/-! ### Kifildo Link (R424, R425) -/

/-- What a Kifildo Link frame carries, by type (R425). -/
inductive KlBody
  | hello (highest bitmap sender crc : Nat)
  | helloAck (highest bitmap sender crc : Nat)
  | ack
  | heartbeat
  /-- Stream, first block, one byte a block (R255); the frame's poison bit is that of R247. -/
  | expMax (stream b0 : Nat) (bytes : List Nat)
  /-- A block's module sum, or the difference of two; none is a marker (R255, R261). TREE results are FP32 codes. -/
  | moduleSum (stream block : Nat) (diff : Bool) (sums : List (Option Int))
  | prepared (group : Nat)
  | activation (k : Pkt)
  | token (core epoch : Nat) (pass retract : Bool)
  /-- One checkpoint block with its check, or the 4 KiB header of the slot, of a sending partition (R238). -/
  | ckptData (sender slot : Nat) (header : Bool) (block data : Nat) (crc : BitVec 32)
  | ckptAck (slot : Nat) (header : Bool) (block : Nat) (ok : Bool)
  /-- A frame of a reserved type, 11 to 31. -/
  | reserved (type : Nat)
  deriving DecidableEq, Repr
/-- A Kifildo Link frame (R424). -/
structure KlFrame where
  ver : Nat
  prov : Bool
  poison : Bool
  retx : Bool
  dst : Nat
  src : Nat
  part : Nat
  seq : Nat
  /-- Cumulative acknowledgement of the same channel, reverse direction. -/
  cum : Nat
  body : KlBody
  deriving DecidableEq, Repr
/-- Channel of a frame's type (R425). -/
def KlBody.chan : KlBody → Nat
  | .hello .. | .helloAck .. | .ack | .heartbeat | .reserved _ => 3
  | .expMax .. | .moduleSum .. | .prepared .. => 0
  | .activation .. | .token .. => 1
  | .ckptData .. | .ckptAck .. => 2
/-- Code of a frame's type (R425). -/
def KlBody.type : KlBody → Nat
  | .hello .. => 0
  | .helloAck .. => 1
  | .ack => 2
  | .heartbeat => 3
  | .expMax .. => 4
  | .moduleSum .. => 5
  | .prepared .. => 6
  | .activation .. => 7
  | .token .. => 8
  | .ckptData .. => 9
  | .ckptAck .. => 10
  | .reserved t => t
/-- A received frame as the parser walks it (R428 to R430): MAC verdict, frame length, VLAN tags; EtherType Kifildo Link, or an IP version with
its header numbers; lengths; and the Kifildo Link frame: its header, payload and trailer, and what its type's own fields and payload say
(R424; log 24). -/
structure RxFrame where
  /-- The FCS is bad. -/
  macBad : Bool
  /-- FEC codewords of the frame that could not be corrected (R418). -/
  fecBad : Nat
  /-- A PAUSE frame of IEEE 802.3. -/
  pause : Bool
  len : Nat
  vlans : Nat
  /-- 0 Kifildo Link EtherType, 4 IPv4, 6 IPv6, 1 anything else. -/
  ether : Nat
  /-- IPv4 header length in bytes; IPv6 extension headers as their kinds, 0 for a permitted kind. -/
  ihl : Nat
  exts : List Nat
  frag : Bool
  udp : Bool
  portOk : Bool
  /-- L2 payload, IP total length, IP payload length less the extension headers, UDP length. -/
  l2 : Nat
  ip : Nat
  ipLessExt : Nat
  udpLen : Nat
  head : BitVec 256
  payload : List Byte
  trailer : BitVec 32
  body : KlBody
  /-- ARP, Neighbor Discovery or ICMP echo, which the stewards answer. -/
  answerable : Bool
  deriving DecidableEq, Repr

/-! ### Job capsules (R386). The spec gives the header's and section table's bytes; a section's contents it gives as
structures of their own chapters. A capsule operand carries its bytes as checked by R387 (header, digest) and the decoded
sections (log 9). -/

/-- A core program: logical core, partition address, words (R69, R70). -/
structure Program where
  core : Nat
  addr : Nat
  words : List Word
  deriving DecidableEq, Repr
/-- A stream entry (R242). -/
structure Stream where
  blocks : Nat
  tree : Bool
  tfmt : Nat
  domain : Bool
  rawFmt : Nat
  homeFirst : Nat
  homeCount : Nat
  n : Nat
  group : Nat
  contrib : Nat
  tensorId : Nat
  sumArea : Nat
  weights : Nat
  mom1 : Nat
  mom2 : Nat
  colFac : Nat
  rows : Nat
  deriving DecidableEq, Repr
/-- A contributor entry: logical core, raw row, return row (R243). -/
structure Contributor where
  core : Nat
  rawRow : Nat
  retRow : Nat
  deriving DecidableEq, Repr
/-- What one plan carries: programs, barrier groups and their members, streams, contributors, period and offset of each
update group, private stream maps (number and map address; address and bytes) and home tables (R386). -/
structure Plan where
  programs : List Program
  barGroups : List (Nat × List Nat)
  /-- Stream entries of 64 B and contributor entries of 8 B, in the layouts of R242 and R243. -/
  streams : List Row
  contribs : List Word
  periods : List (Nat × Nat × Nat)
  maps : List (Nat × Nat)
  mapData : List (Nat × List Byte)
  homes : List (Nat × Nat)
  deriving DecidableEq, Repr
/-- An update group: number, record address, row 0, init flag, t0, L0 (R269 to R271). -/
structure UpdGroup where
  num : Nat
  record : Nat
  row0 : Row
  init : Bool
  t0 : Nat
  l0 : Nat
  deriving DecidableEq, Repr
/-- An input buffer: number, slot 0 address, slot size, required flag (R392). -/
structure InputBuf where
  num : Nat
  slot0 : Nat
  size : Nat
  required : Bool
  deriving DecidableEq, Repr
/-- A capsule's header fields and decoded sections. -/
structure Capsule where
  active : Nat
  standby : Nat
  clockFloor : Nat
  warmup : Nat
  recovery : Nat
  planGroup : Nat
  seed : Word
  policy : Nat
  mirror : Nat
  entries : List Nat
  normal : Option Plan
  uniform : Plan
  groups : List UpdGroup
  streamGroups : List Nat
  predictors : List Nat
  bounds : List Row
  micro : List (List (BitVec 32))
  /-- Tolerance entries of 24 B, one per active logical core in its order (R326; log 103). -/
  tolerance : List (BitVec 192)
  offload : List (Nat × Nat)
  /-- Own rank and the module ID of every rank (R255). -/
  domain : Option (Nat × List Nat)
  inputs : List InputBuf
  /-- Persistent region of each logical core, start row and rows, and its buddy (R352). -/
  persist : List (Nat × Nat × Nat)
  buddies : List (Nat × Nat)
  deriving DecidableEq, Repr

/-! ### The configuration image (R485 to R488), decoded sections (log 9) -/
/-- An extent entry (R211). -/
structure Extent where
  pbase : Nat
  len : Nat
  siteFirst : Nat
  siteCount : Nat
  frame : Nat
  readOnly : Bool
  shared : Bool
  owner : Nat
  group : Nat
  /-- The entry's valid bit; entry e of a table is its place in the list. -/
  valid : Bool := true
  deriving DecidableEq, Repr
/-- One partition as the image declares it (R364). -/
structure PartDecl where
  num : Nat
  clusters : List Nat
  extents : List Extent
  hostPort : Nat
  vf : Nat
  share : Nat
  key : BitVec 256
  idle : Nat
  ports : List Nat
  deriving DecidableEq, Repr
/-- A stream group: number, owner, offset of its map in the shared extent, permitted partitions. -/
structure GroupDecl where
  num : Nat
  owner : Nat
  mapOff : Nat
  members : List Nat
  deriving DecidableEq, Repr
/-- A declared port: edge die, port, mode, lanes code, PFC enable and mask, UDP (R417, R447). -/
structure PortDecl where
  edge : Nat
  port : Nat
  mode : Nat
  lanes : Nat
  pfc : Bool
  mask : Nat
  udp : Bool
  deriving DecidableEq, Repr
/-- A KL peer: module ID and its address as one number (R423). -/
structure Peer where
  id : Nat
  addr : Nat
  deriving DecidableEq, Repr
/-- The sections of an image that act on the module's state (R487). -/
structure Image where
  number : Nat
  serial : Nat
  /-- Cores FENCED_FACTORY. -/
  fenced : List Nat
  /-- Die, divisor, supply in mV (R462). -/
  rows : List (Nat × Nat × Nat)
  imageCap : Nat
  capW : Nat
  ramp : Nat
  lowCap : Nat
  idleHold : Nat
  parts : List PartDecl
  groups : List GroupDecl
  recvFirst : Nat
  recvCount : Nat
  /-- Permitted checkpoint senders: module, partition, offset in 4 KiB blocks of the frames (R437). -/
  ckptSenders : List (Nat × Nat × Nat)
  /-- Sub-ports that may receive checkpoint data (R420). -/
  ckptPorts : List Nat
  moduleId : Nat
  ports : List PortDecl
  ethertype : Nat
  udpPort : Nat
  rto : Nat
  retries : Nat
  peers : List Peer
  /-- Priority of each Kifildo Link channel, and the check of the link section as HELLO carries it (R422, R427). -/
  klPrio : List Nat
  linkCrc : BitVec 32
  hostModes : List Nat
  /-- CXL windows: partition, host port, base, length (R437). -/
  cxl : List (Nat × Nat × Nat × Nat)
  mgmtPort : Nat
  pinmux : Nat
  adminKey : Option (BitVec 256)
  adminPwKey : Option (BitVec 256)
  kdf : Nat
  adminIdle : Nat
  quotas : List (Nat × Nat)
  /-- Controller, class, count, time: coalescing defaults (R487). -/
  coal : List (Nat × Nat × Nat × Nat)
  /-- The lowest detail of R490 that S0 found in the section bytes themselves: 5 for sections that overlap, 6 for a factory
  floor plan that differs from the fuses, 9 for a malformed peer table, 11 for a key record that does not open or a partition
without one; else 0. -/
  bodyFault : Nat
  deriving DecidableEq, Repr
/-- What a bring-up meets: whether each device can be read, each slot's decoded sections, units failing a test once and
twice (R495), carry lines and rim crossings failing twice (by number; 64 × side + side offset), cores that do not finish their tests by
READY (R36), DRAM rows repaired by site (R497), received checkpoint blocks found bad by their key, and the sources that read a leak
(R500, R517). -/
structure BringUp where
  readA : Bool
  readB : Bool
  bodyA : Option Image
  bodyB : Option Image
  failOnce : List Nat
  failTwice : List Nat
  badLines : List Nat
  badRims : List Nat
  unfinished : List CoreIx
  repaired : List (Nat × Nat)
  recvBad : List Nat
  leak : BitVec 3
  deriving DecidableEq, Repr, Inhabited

— Problem details —
Return, word for word, every line from the top of the entries down to the line that holds "def KlBody.chan : KlBody → Nat", both included.

— Final answer —
/-! ### Kifildo Link (R424, R425) -/

/-- What a Kifildo Link frame carries, by type (R425). -/
inductive KlBody
  | hello (highest bitmap sender crc : Nat)
  | helloAck (highest bitmap sender crc : Nat)
  | ack
  | heartbeat
  /-- Stream, first block, one byte a block (R255); the frame's poison bit is that of R247. -/
  | expMax (stream b0 : Nat) (bytes : List Nat)
  /-- A block's module sum, or the difference of two; none is a marker (R255, R261). TREE results are FP32 codes. -/
  | moduleSum (stream block : Nat) (diff : Bool) (sums : List (Option Int))
  | prepared (group : Nat)
  | activation (k : Pkt)
  | token (core epoch : Nat) (pass retract : Bool)
  /-- One checkpoint block with its check, or the 4 KiB header of the slot, of a sending partition (R238). -/
  | ckptData (sender slot : Nat) (header : Bool) (block data : Nat) (crc : BitVec 32)
  | ckptAck (slot : Nat) (header : Bool) (block : Nat) (ok : Bool)
  /-- A frame of a reserved type, 11 to 31. -/
  | reserved (type : Nat)
  deriving DecidableEq, Repr
/-- A Kifildo Link frame (R424). -/
structure KlFrame where
  ver : Nat
  prov : Bool
  poison : Bool
  retx : Bool
  dst : Nat
  src : Nat
  part : Nat
  seq : Nat
  /-- Cumulative acknowledgement of the same channel, reverse direction. -/
  cum : Nat
  body : KlBody
  deriving DecidableEq, Repr
/-- Channel of a frame's type (R425). -/
def KlBody.chan : KlBody → Nat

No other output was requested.